Carcinogenesis, Mutagenesis, Impairment of Fertility See WARNINGS, section 3 and PRECAUTIONS, section 4
Pregnancy
Although depo-subQ provera 104 should not be used during pregnancy, there appears to be little or no increased risk of birth defects in women who have inadvertently been exposed to medroxyprogesterone acetate injections in early pregnancy. Neonates exposed to medroxyprogesterone acetate in-utero and followed to adolescence showed no evidence of any adverse effects on their health including their physical, intellectual, sexual or social development.
Nursing Mothers
Although the drug is detectable in the milk of mothers receiving Depo-Provera CI (150 mg), milk composition, quality, and amount are not adversely affected. Neonates and infants exposed to medroxyprogesterone acetate from breast milk have been studied for developmental and behavioral effects through puberty, and no adverse effects have been noted.
Pediatric Use
depo-subQ provera 104 is not indicated before menarche. Use of depo-subQ provera 104 is associated with significant loss of bone mineral density (BMD). This loss of BMD is of particular concern during adolescence and early adulthood, a critical period of bone accretion. In adolescents, interpretation of BMD results should take into account patient age and skeletal maturity. It is unknown if use of depo-subQ provera 104 by younger women will reduce peak bone mass and increase the risk for osteoporotic fractures in later life. Other than concerns about loss of BMD, the safety and effectiveness are expected to be the same for postmenarchal adolescents and adult women.
Geriatric Use depo-subQ provera 104 is intended for use in women with childbearing potential. Studies with depo-subQ provera 104 in geriatric women have not been conducted.
INFORMATION FOR THE PATIENT
See PATIENT LABELING.
REFERENCES
ii Skegg DCG, Noonan EA, Paul C, Spears GFS, Meirik O, Thomas DB. Depot Medroxyprogesterone Acetate and Breast Cancer: A Pooled Analysis from the World Health Organization and New Zealand Studies. JAMA. 1995; 273(10): 799-804.
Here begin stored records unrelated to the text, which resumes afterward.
-- ==== Sys2Proof/Machine/Pool.lean ====
section
/-! DEFINITION. Failed streams; the buffer pool and what the units draw from it (09_memory_and_buffers.md, R207-R216;
R241, R277, R280, R285, R286, R348, R352, R353). -/
namespace Sys2Proof.Machine

/-! ### A stream fails -/

/-- The cue moves the bytes of stream i: HOST_OUT, HOST_IN, LINE_OUT or LINE_IN. -/
def movesStream (c : Cue) (i : Nat) : Bool :=
  decide (uHostOut ≤ cUnit c) && decide (cUnit c ≤ uLineIn) && cStream c == i

/-- Running cues on stream i cannot complete any more (R286, R353). -/
def State.doomStream (s : State) (i : Nat) : State :=
  match s.active with
  | none => s
  | some n => s.eng.running.foldl (fun u r => match u.posCue n r.pos with
      | some (c, _) => if movesStream c i then u.doom r.pos 4 else u
      | none => u) s

/-- A stream fails, with the reason of event STREAM_FAILED (Table 18.7). -/
def State.failStream (s : State) (i reason : Nat) : State :=
  let x := s.stream i
  if x.failed.isSome || x.entry == 0 then s
  else ((s.setStream i { x with failed := some reason }).event 0x5010 i reason).doomStream i

/-- A HOST stream fails (R353): event, counter and health points of its port. -/
def State.hostFail (s : State) (i reason : Nat) : State :=
  let x := s.stream i
  if x.failed.isSome || x.entry == 0 then s
  else ((s.failStream i reason).countPort x.port pcFailures).points (element 9 x.port) 500

/-- A stream fails under the rules of its own chapter (R286, R353). -/
def State.failByKind (s : State) (i reason : Nat) : State :=
  if eKind (s.stream i).entry = kindHost then s.hostFail i reason else s.failStream i reason

/-! ### The buffer pool -/

/-- A buffer that is not free. -/
def State.buffer (s : State) (b : Nat) : Option Buffer := tget none s.memSt.buffers b

/-- Replacing what the pool knows of a buffer; none frees it. -/
def State.setBuffer (s : State) (b : Nat) (x : Option Buffer) : State :=
  { s with memSt := { s.memSt with buffers := tset none s.memSt.buffers b x } }

/-- Buffers charged to an owner (R210, R213). -/
def State.usage (s : State) (o : Nat) : Nat :=
  (s.memSt.buffers.filter (fun p => match p.2 with
    | some x => x.owner == o
    | none => false)).length

def State.minOf (s : State) (o : Nat) : Nat := bits (s.obj (Reg.ownerLimits o)) 22 0
def State.capOf (s : State) (o : Nat) : Nat := bits (s.obj (Reg.ownerLimits o)) 54 32

/-- 0x6200.03 POOL_FREE. -/
def State.poolFree (s : State) : Nat := s.obj Reg.poolBuffers - s.memSt.buffers.length

/-- 0x6200.04 POOL_RESERVED_UNUSED: the unused reservations (R210). -/
def State.reservedUnused (s : State) : Nat :=
  (List.range 64).foldl (fun a o => a + (s.minOf o - s.usage o)) 0

/-- Sum of all owners' MIN. -/
def State.minSum (s : State) : Nat := (List.range 64).foldl (fun a o => a + s.minOf o) 0

/-- The lowest number from `lo` on that a table with rising numbers does not list (R208). -/
def firstFree : Nat → Tab (Option Buffer) → Nat
  | lo, [] => lo
  | lo, (k, _) :: r => if k = lo then firstFree (lo + 1) r else lo

/-- 0x6200.0B BITMAP_WORD: word w of L0 (R208). -/
def State.bitmapWord (s : State) (w : Nat) : Nat :=
  (List.range 64).foldl (fun v i =>
    let b := 64 * w + i
    setBit v i (decide (b < s.obj Reg.poolBuffers) && (s.buffer b).isNone)) 0

/-- An ALLOCATE by owner o would succeed (R210). -/
def State.canAllocate (s : State) (o : Nat) : Bool :=
  let u := s.usage o
  decide (firstFree 0 s.memSt.buffers < s.obj Reg.poolBuffers)
    && (decide (u < s.minOf o) || (decide (u < s.capOf o) && decide (s.reservedUnused < s.poolFree)))

/-- The lowest free buffer goes to owner o (R208). -/
def State.grantBuffer (s : State) (o : Nat) : State :=
  (s.setBuffer (firstFree 0 s.memSt.buffers) (some { owner := o })).bump Reg.poolAllocations

/-- Buffers that a store holds, newest first. -/
def State.storeOf (s : State) (k : Nat) : List (Nat × Nat) := tget [] s.memSt.stores k

/-- Replacing them. -/
def State.setStore (s : State) (k : Nat) (l : List (Nat × Nat)) : State :=
  { s with memSt := { s.memSt with stores := tset [] s.memSt.stores k l } }

/-- An ALLOCATE of owner o for a store of its unit succeeds; none: the command alone asks. -/
def State.grantTo (s : State) (o : Nat) (store : Option Nat) : State :=
  let b := firstFree 0 s.memSt.buffers
  let s := s.grantBuffer o
  match store with
  | some k => s.setStore k ((o, b) :: s.storeOf k)
  | none => s

/-- ALLOCATE, granted or deferred (R210, R211). -/
def State.allocateFor (s : State) (o : Nat) (store : Option Nat) : State :=
  if s.canAllocate o then s.grantTo o store
  else State.bump { s with memSt := { s.memSt with deferred := s.memSt.deferred ++ [(o, store)] } } Reg.allocDeferred

def execAllocate (t : Nat) (o : Fin 64) (s0 : State) : Result := .next (State.allocateFor (s0.tick t) o.val none)

/-- The oldest deferred ALLOCATE of owner o is tried again after a completed FREE; it is not counted again (R211). Answers
the store that has got a buffer. -/
def State.retryAllocate (s : State) (o : Nat) : Option Nat × State :=
  if !s.memSt.retry.contains o then (none, s)
  else
    let s := { s with memSt := { s.memSt with retry := s.memSt.retry.erase o } }
    match s.memSt.deferred.find? (fun d => d.1 == o) with
    | some d =>
      if s.canAllocate o then (d.2, State.grantTo { s with memSt := { s.memSt with deferred := s.memSt.deferred.erase d } } o d.2)
      else (none, s)
    | none => (none, s)

/-- LAST_POOL_ERROR (Table 9.10): operation 0 ALLOCATE, 1 SHARE, 2 RELEASE, 3 FREE. -/
def poolErrorWord (b o op reason : Nat) : Nat := b + 2 ^ 23 * o + 2 ^ 29 * op + 2 ^ 32 * (reason % 16) + 2 ^ 63

/-- The routes of a LINE stream's link. -/
def State.streamRoutes (s : State) (x : StreamCtx) : List Nat :=
  if eKind x.entry = kindLine then linkRoutes (s.link (eLink x.entry)).entry else []

/-- The owners that route n of the active plan charges for its retransmit store and for its deskew and stripe hold (Table
12.2). -/
def State.retxOwner (s : State) (n : Nat) : Nat := match s.active with
  | some a => bits (s.routeEntry a n) 5 0
  | none => 0
def State.skewOwner (s : State) (n : Nat) : Nat := match s.active with
  | some a => bits (s.routeEntry a n) 13 8
  | none => 0

/-- The streams whose units draw on the pool as owner o: it is their RX_OWNER, or an owner of a route they use. -/
def State.ownerStreams (s : State) (o : Nat) : List Nat :=
  (s.streams.filter (fun p =>
    (eKind p.2.entry == kindHost || eKind p.2.entry == kindLine) && (eRxOwner p.2.entry == o
      || (s.streamRoutes p.2).any (fun n => s.retxOwner n == o || s.skewOwner n == o)))).map Prod.fst

/-- A pool operation that breaks the rules is refused and reported; the buffer stays as it was. The streams of the owner's
unit fail, with a reason that the manual does not give (R215; a free value, DESIGN CHOICE, log entry 128). -/
def State.poolRefused (s : State) (b o op reason : Nat) : State :=
  let s := s.setObj Reg.lastPoolError (poolErrorWord b o op reason)
  let s := ((s.bump Reg.poolErrors).event 0x6004 (s.obj Reg.lastPoolError) 0).points (element 0 0) 2000
  (s.ownerStreams o).foldl (fun u i =>
    let (r, u) := u.takeFree
    u.failByKind i (r % 256)) s

/-- A buffer goes back to the free store, and the deferred ALLOCATEs are told (R211, R214). -/
def State.freeBuffer (s : State) (b : Nat) : State :=
  let s := s.setBuffer b none
  State.bump { s with memSt := { s.memSt with retry := s.memSt.deferred.map Prod.fst } } Reg.poolFrees

/-- The owners of a bitmap. -/
def ownersOf (m : Nat) : List Nat := (List.range 64).filter (fun o => bit m o)

/-- SHARE (R213). A last owner outside the claimants breaks the rules too; Table 9.5 has no reason for it, so
that reason is a free value (DESIGN CHOICE, log entry 42). -/
def execShare (t : Nat) (o : Fin 64) (b : BitVec 23) (claimants : BitVec 64) (last : Fin 64) (s0 : State) : Result :=
  let s := s0.tick t
  let o := o.val
  let b := b.toNat
  let cs := ownersOf (setBit claimants.toNat o true)
  if s.obj Reg.poolBuffers ≤ b then .next (s.poolRefused b o 1 6)
  else match s.buffer b with
    | none => .next (s.poolRefused b o 1 4)
    | some x =>
      if x.owner ≠ o then .next (s.poolRefused b o 1 4)
      else if !x.claims.isEmpty || x.pendingFree then .next (s.poolRefused b o 1 5)
      else if !cs.contains last.val then
        let (r, s) := s.takeFree
        .next (s.poolRefused b o 1 r)
      else .next (s.setBuffer b (some { x with claims := cs, last := last.val }))

/-- The buffer has been shared (R213). -/
def Buffer.shared (x : Buffer) : Bool := !x.claims.isEmpty || x.pendingFree

/-- RELEASE (R214). -/
def execRelease (t : Nat) (o : Fin 64) (b : BitVec 23) (s0 : State) : Result :=
  let s := s0.tick t
  let o := o.val
  let b := b.toNat
  if s.obj Reg.poolBuffers ≤ b then .next (s.poolRefused b o 2 6)
  else match s.buffer b with
    | none => .next (s.poolRefused b o 2 1)
    | some x =>
      if x.shared && x.last == o then .next (s.poolRefused b o 2 3)
      else if !x.claims.contains o then .next (s.poolRefused b o 2 4)
      else
        let x := { x with claims := x.claims.erase o }
        if x.pendingFree && x.claims.isEmpty then .next (s.freeBuffer b) else .next (s.setBuffer b (some x))

/-- FREE (R214). -/
def State.freeFor (s : State) (o b : Nat) : State :=
  if s.obj Reg.poolBuffers ≤ b then s.poolRefused b o 3 6
  else match s.buffer b with
    | none => s.poolRefused b o 3 1
    | some x =>
      if !x.shared then (if x.owner = o then s.freeBuffer b else s.poolRefused b o 3 4)
      else if x.last ≠ o || !x.claims.contains o then s.poolRefused b o 3 2
      else
        let x := { x with claims := x.claims.erase o, pendingFree := true }
        if x.claims.isEmpty then s.freeBuffer b else s.setBuffer b (some x)

def execFreeBuffer (t : Nat) (o : Fin 64) (b : BitVec 23) (s0 : State) : Result := .next (State.freeFor (s0.tick t) o.val b.toNat)

/-! ### What the units draw (R211, R241, R277, R280, R285, R348, R352) -/

def rxStore (i : Nat) : Nat := i
def armedStore (i : Nat) : Nat := 16384 + i
def retxStore (n : Nat) : Nat := 32768 + n
def skewStore (n : Nat) : Nat := 32772 + n

/-- Buffers for a number of parcels: 15 of 4,160 bytes fill one (spec/12, "Sizing the stores"). -/
def buffersFor (parcels : Nat) : Nat := ceilDiv parcels 15

/-- An ALLOCATE for the store is deferred. -/
def State.short (s : State) (k : Nat) : Bool := s.memSt.deferred.any (fun d => d.2 == some k)

/-- The newest deferred ALLOCATE of a store is withdrawn. -/
def State.withdraw (s : State) (k : Nat) : State :=
  match s.memSt.deferred.reverse.find? (fun d => d.2 == some k) with
  | some d => { s with memSt := { s.memSt with deferred := (s.memSt.deferred.reverse.erase d).reverse } }
  | none => s

/-- A store gives back a buffer. -/
def State.giveBack (s : State) (k : Nat) (p : Nat × Nat) : State := (s.setStore k ((s.storeOf k).erase p)).freeFor p.1 p.2

/-- A unit's store of owner o is to hold n buffers: it allocates what it lacks, and frees, newest first, what it needs no
more; so does an ALLOCATE that waits (DESIGN CHOICE, log entry 128). The operations of that, each with its owner. -/
def State.storeOps (s : State) (k o n : Nat) : List (Nat × (State → State)) :=
  let held := s.storeOf k
  let wait := (s.memSt.deferred.filter (fun d => d.2 == some k)).length
  let cut := held.length + wait - n
  List.replicate (min cut wait) (o, fun u => u.withdraw k)
    ++ (held.take (cut - wait)).map (fun p => (p.1, fun u => u.giveBack k p))
    ++ List.replicate (n - (held.length + wait)) (o, fun u => u.allocateFor o (some k))

/-- An operation put in front of those of its owner and of higher ones. -/
def insertOp (x : Nat × (State → State)) : List (Nat × (State → State)) → List (Nat × (State → State))
  | [] => [x]
  | y :: r => if x.1 ≤ y.1 then x :: y :: r else y :: insertOp x r

/-- Stores that are to hold other numbers of buffers at one instant, as (store, owner, buffers): the operations of all of
them are taken in increasing owner number (R209). -/
def State.fitStores (s : State) (l : List (Nat × Nat × Nat)) : State :=
  ((l.flatMap (fun x => s.storeOps x.1 x.2.1 x.2.2)).foldr insertOp []).foldl (fun u op => op.2 u) s
def State.fitStore (s : State) (k o n : Nat) : State := s.fitStores [(k, o, n)]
iii WHO Collaborative Study of Neoplasia and Steroid Contraceptives. Breast cancer and depot- medroxyprogesterone acetate: a multi-national study. Lancet. 1991; 338:833-838.
iv Paul C, Skegg DCG, Spears GFS. Depot medroxyprogesterone (Depo-Provera) and risk of breast cancer. Br Med J. 1989; 299:759-762.
v Surveillance, Epidemiology, and End Results: Incidence and Mortality Data, 1973-1977. National Cancer Institute Monograph, 57: June 1981. (NIH publication No. 81-2330).